From our investigations, General Electric, following the acquisition of Alstom Energy, could have benefited from the protocol of a ‘trust relationship’ (relation de confiance) with the French Treasury. This mechanism allows that “the enterprise should furnish all the elements necessary to the understanding of its [fiscal] situation”, citing a document from the DGFiP (direction générale des finances publiques), dating from 2013. Clearly, the multinational has validated its tax scheme, involving the links with its subsidiaries, with the Finance Ministry. In return, it has ensured that the Ministry has arranged to not execute any control over the arrangement.
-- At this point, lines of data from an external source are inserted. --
-- ==== Sys2Proof/Safety.lean ====
section
/-! DEFINITION. The terms the statements use: requests that firmware accepts, the state a command's effect starts from,
the registers that carry its response, and the invariant of every step. -/

namespace Sys2Proof.Machine

/-! ### Registers that deliver rather than hold a result -/

/-- The registers closing a step may write: SYS_FUNC_RDY, INTC_HVEC_PEND and the block-ready registers. -/
def closingRegs : List Nat := [Reg.SYS_FUNC_RDY, Reg.INTC_HVEC_PEND] ++ mirrors.map (·.1)

/-- The registers that show elapsed time, and move with it at every command. -/
def clockRegs : List Nat :=
  [Reg.MBX_LOCK, Reg.SYS_UPTIME_MS] ++ (List.range 8).map Reg.MBX_IDLE ++ (List.range 7).map Reg.ASY_ITEM_AGE

/-- The registers that carry a response, its Ledger entry and its interrupts: the interrupt controller, the mailboxes,
the host's page map, the Ledger, the wake queue, and those closing a step writes. -/
def deliveryReg (a : Nat) : Bool :=
  (decide (0x100000 ≤ a) && decide (a < 0x120000)) || (decide (0x160100 ≤ a) && decide (a < 0x160500)) ||
    (decide (0x190000 ≤ a) && decide (a < 0x1A0000)) || a == Reg.PWR_WAKE_QUEUE || closingRegs.contains a

/-- A register that only a command's own effect changes. -/
def effectReg (a : Nat) : Bool := !deliveryReg a && !clockRegs.contains a

/-! ### Requests (R238, R239) -/

/-- The state once firmware has taken a request that is not a repeat: counted, and the pages of the mailbox's earlier
response unmapped (R236). -/
def takenBy (q : Req) (s : State) : State :=
  let n := q.mb.val
  freeRespPages n (addWrap (wb (adv q.t s) (Reg.MBX_STAT n) 2 false) (Reg.MBX_REQ_CNT n) 1)

/-- The state the owning chapter's checks and the effect see: the session's idle time has been restarted. -/
def checkedBy (q : Req) (s : State) : State := touchSess q (takenBy q s)

/-- Firmware takes and processes the request: its mailbox can be served, the control complex is awake for it, and it does
not repeat the last one. -/
structure Taken (q : Req) (s : State) : Prop where
  serves : canTake (adv q.t s) q.mb.val = true
  awake : ¬(pstate (adv q.t s) = 1 ∧ 0 < roleOf (adv q.t s) q)
  first : isRepeat (adv q.t s) q = false

/-- The request passes all eight steps of R239. -/
structure Accepted (spec : CmdSpec) (q : Req) (s : State) : Prop where
  taken : Taken q s
  gate : gateBad spec q (takenBy q s) = none
  owner : spec.check (ctxOf spec q (checkedBy q s)) (checkedBy q s) = none

/-- The command's own effect on an accepted request. -/
def effectBy (spec : CmdSpec) (q : Req) (s : State) : Eff := spec.effect (ctxOf spec q (checkedBy q s)) (checkedBy q s)

/-- The data of a request: its payload, or the buffer its descriptor names (R236). -/
def dataBy (spec : CmdSpec) (q : Req) (s : State) : List Byte := (ctxOf spec q (checkedBy q s)).data

/-- The origin a request's completion event names. -/
def orgBy (spec : CmdSpec) (q : Req) : Origin := ⟨q.mb.val, q.seq.toNat, q.session.toNat, spec.code⟩

/-- The outcome of a command is a next state of which `P` holds. -/
def Ends (i : Instr) (s : State) (P : State → Prop) : Prop := ∃ t, exec i s = .next t ∧ P t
Interrogated over its precise knowledge of this mechanism of fiscal optimisation established by General Electric, the Ministry of Economy and Finance has not responded to our questions.
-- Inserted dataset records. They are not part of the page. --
/-! ## The Assayer -/

/-- Attempts start with the background turn and when a retry is due (R397, R401). An attempt that ends marks its item
passed or failed with its cause; an optical one that failed waits for its retry, up to three (R398 to R401). -/
def Obligations.CalibrationAttempts : Prop :=
  ∀ (t : Nat) (s : State),
    let now := max s.clk t
    let due (i : Nat) : Bool := i != 5 && (tget? s.asy.retry i).isNone &&
      decide (tget 0 s.asy.lastBg i + paramNow s 0x0B00 60 * uS ≤ now)
    let turn := ((List.range 7).map (fun k => (s.asy.turn + k) % 7)).find? due
    let idle := ready s rASYQUICK = true ∧ s.asy.attempt = none ∧ s.asy.run = none
    (∀ item, (idle → turn = some item → Ends (.calBackgroundAttempt t item) s (Attempting item 0 s)) ∧
      (¬idle ∨ turn ≠ some item → Ends (.calBackgroundAttempt t item) s (Frame (closingBut []) [] s))) ∧
    (∀ item n d, item < 7 → tget? s.asy.retry item = some (n, d) → s.asy.attempt = none → d ≤ now →
      Ends (.calRetry t item) s (Attempting item n s)) ∧
    (∀ item, (∀ n d, tget? s.asy.retry item = some (n, d) → s.asy.attempt ≠ none ∨ now < d) →
      Ends (.calRetry t item) s (Frame (closingBut []) [] s)) ∧
    ∀ m : CalStats,
      let e := Instr.calAttemptEnd t m
      (s.asy.attempt = none → Ends e s (Frame (closingBut tempRegs) [.asy] s)) ∧
      ∀ i, s.asy.attempt = some i → i < 7 → OriginsOk s →
        let n := rf s (Reg.ASY_ITEM 1) 2 2
        let cause (l : RayLane) := laneCause s l.port ((m.lanes.find? (·.lane == l.lane)).getD default)
        let bad := (planLanes s).filter (fun l => decide (l.port ≤ 1) && cause l != 0)
        let good := if i = 0 then rcvPass m = true else if i = 1 then bad = [] ∧ planLanes s ≠ [] else True
        let frame := Frame (effectIn 0x18 []) (.asy :: delivered) s
        (good → Ends e s (fun u => SeriesOver i now u ∧ rb u (Reg.ASY_ITEM i) 5 = true ∧ bit u.asy.failed i = false ∧
          tget? u.asy.okAt i = some now ∧ rd u (Reg.ASY_ITEM_AGE i) = 0 ∧
          rf u (Reg.ASY_ITEM_T i) 0 16 = ux 16 (itemTemp s i) ∧
          (i = 2 → ∀ c (v : Int), c < 2 → m.noise[c]? = some (v : Rat) →
            fits ⟨30 + c, Reg.ASY_RXNOISE c, 0, 16, true, 2, 64⟩ v → tget? u.asy.targets (30 + c) = some v) ∧ frame u)) ∧
        (i = 0 → rcvPass m = false → Ends e s (fun u => SeriesOver 0 now u ∧ rb u (Reg.ASY_ITEM 0) 5 = false ∧
          rf u (Reg.ASY_ITEM 0) 6 4 = 1 ∧ bit u.asy.failed 0 = true ∧
          rd u (Reg.ASY_ITEM_FAIL 0) = satN max32 (rd s (Reg.ASY_ITEM_FAIL 0) + 1) ∧ frame u)) ∧
        (i = 1 → bad ≠ [] ∨ planLanes s = [] → Ends e s (fun u => rb u (Reg.ASY_ITEM 1) 5 = false ∧
          (planLanes s = [] → rf u (Reg.ASY_ITEM 1) 6 4 = 7) ∧ (bad ≠ [] → ∃ l ∈ bad, rf u (Reg.ASY_ITEM 1) 6 4 = cause l) ∧
          rd u (Reg.ASY_ITEM_FAIL 1) = satN max32 (rd s (Reg.ASY_ITEM_FAIL 1) + 1) ∧ rb u Reg.ASY_STAT 1 = false ∧
          (n < 3 → tget? u.asy.retry 1 = some (n + 1, now + retryWait n)) ∧
          (n = 3 → SeriesOver 1 now u ∧ ∀ l ∈ bad, laneKey l ∈ u.asy.lanesFailed) ∧ frame u))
At Baden, 8 Brown-Boveri Strasse, General Electric has domiciled three other subsidiaries as French ‘service providers’. The first two, General Electric Global Services GMbH and GE Global Parts and Products GmbH, are charged to sell replacement parts manufactured at Belfort. The third, baptised General Electric Technology GmbH, has as mission to hold the patent rights over gas turbines. For one simple reason, according to one of the audit reports consulted by Disclose: “The foreign revenues arising from patents are very little taxed in Switzerland”. Since 2017, €177 million of royalty payments have left France, direction Baden.
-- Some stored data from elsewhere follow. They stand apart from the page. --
/-! ### The words of a two-part value (R8) -/

/-- A live value has no upper word, one or two, each a shadow register next to the word before it. -/
theorem upperWords_cases (b : Nat) : upperWords b = [] ∨
    accAt b ≠ none ∧ isShadow b = false ∧ isShadow (b + 4) = true ∧
      (upperWords b = [b + 4] ∨ isShadow (b + 8) = true ∧ upperWords b = [b + 4, b + 8]) := by
  unfold upperWords
  by_cases hb : ((accAt b).isNone || isShadow b) = true
  · exact .inl (if_pos hb)
  · rw [if_neg hb]
    rw [Bool.or_eq_true, not_or, Option.isNone_iff_eq_none, Bool.not_eq_true] at hb
    by_cases h4 : isShadow (b + 4) = true
    · by_cases h8 : isShadow (b + 8) = true <;> simp [h4, h8, hb]
    · simp [h4]

/-- An upper word is a shadow register, aligned with its low word and within the value's length above it. -/
theorem mem_upperWords {b c : Nat} (h : c ∈ upperWords b) :
    isShadow c = true ∧ b < c ∧ c ≤ b + 4 * (upperWords b).length ∧ c % 4 = b % 4 := by
  obtain e | ⟨-, -, h4, e | ⟨h8, e⟩⟩ := upperWords_cases b <;> rw [e] at h ⊢
  · cases h
  · obtain rfl := List.mem_singleton.mp h
    exact ⟨h4, by omega, by simp, by omega⟩
  · obtain rfl | rfl := List.mem_pair.mp h
    · exact ⟨h4, by omega, by simp, by omega⟩
    · exact ⟨h8, by omega, by simp, by omega⟩

/-- A claim register is no low word of a two-part value. -/
theorem upperWords_claim {t : Nat} (h : t < 19) : upperWords (Reg.INTC_CLAIM t) = [] := by
  have hs : ∀ t ∈ List.range 19, isShadow (Reg.INTC_CLAIM t + 4) = false := by decide
  obtain e | ⟨-, -, h4, -⟩ := upperWords_cases (Reg.INTC_CLAIM t)
  · exact e
  · rw [hs t (List.mem_range.mpr h)] at h4
    cases h4

/-! ### Latching (R8, R9) -/

/-- A requester's shadow of the word at `c` holds the current value of that word. -/
def ShadowFresh (who : Who) (c : Nat) (s : State) : Prop :=
  tget 0 s.shadows (shadowKey who c) = BitVec.ofNat 32 (liveWord s c)

/-- Latch one upper word. -/
def latchWord (who : Who) (s : State) (b : Nat) : State :=
  { s with shadows := twrite 0 s.shadows (shadowKey who b) (BitVec.ofNat 32 (liveWord s b)) }

theorem latchShadow_eq (who : Who) (a : Nat) (s : State) :
    latchShadow who a s = (upperWords a).foldl (latchWord who) s := rfl

theorem latchWord_fresh (who : Who) (s : State) (b : Nat) : ShadowFresh who b (latchWord who s b) :=
  tget_twrite_same _ _ _ _

/-- Latching a word makes no other shadow of the requester stale. -/
theorem ShadowFresh.latchWord {who : Who} {c : Nat} {s : State} (h : ShadowFresh who c s) (b : Nat) :
    ShadowFresh who c (latchWord who s b) := by
  by_cases hb : c = b
  · subst hb
    exact latchWord_fresh who s c
  · have hk : shadowKey who c ≠ shadowKey who b := fun e => hb (Nat.add_left_cancel e)
    exact (tget_twrite_ne _ _ _ _ hk).trans h

theorem ShadowFresh.latchWords {who : Who} {c : Nat} (l : List Nat) :
    ∀ {s : State}, ShadowFresh who c s → ShadowFresh who c (l.foldl (Machine.latchWord who) s) := by
  induction l with
  | nil => exact id
  | cons b r ih => exact fun h => ih (h.latchWord b)

theorem latchWords_fresh (who : Who) {c : Nat} {l : List Nat} (hc : c ∈ l) :
    ∀ s, ShadowFresh who c (l.foldl (latchWord who) s) := by
  induction l with
  | nil => cases hc
  | cons b r ih =>
    intro s
    obtain rfl | hr := List.mem_cons.mp hc
    · exact (latchWord_fresh who s c).latchWords r
    · exact ih hr _

theorem latchShadow_fresh {who : Who} {a c : Nat} (hc : c ∈ upperWords a) (s : State) :
    ShadowFresh who c (latchShadow who a s) := latchShadow_eq who a s ▸ latchWords_fresh who hc s

theorem ShadowFresh.latchShadow {who : Who} {c : Nat} {s : State} (h : ShadowFresh who c s) (a : Nat) :
    ShadowFresh who c (latchShadow who a s) := latchShadow_eq who a s ▸ h.latchWords _

theorem latchShadow_view {β : Type} {f : State → β} (hf : Part.shadows.blind f) (who : Who) (a : Nat) (s : State) :
    f (latchShadow who a s) = f s :=
  foldl_keeps f (latchWord who) (fun s _ => hf s _) _ s

/-! ### A read of one word -/

/-- The host is no target of the interrupt controller: its read of a claim register claims nothing (R286). -/
theorem claimRead_host (t : Nat) (s : State) : claimRead .host t s = (0, s) := if_neg (fun h => by cases h.2)

/-- What the host's read of a word can do: nothing, or latch what stands above it. -/
theorem busRead_host_cases (a : Nat) (s : State) :
    (busRead .host a s).2 = s ∨ (busRead .host a s).2 = latchShadow .host a s := by
  unfold busRead
  split
  · exact .inl rfl
  · exact .inl rfl
  · exact .inl rfl
  · split
    · rw [claimRead_host]
      exact .inl rfl
    · exact .inr rfl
The millions sent to Delaware

To complete its strategy of fiscal optimisation, General Electric relies on another subsidiary of the group, based, this time, in the US. Monogram Licensing International LLC – this is its name – is domiciled in Delaware, a State known for imposing zero tax on companies. Between 2014 and 2019, it could have received around €80.9 million on the part of GE France for the utilisation of GE’s brand, logo and advertising slogans. According to the contract in place between GE France and Monogram, France must pay 1 % of its annual turnover to Delaware. However, this threshold has been cleared on several occasions. With no explanation, one of the audits of the group has underlined.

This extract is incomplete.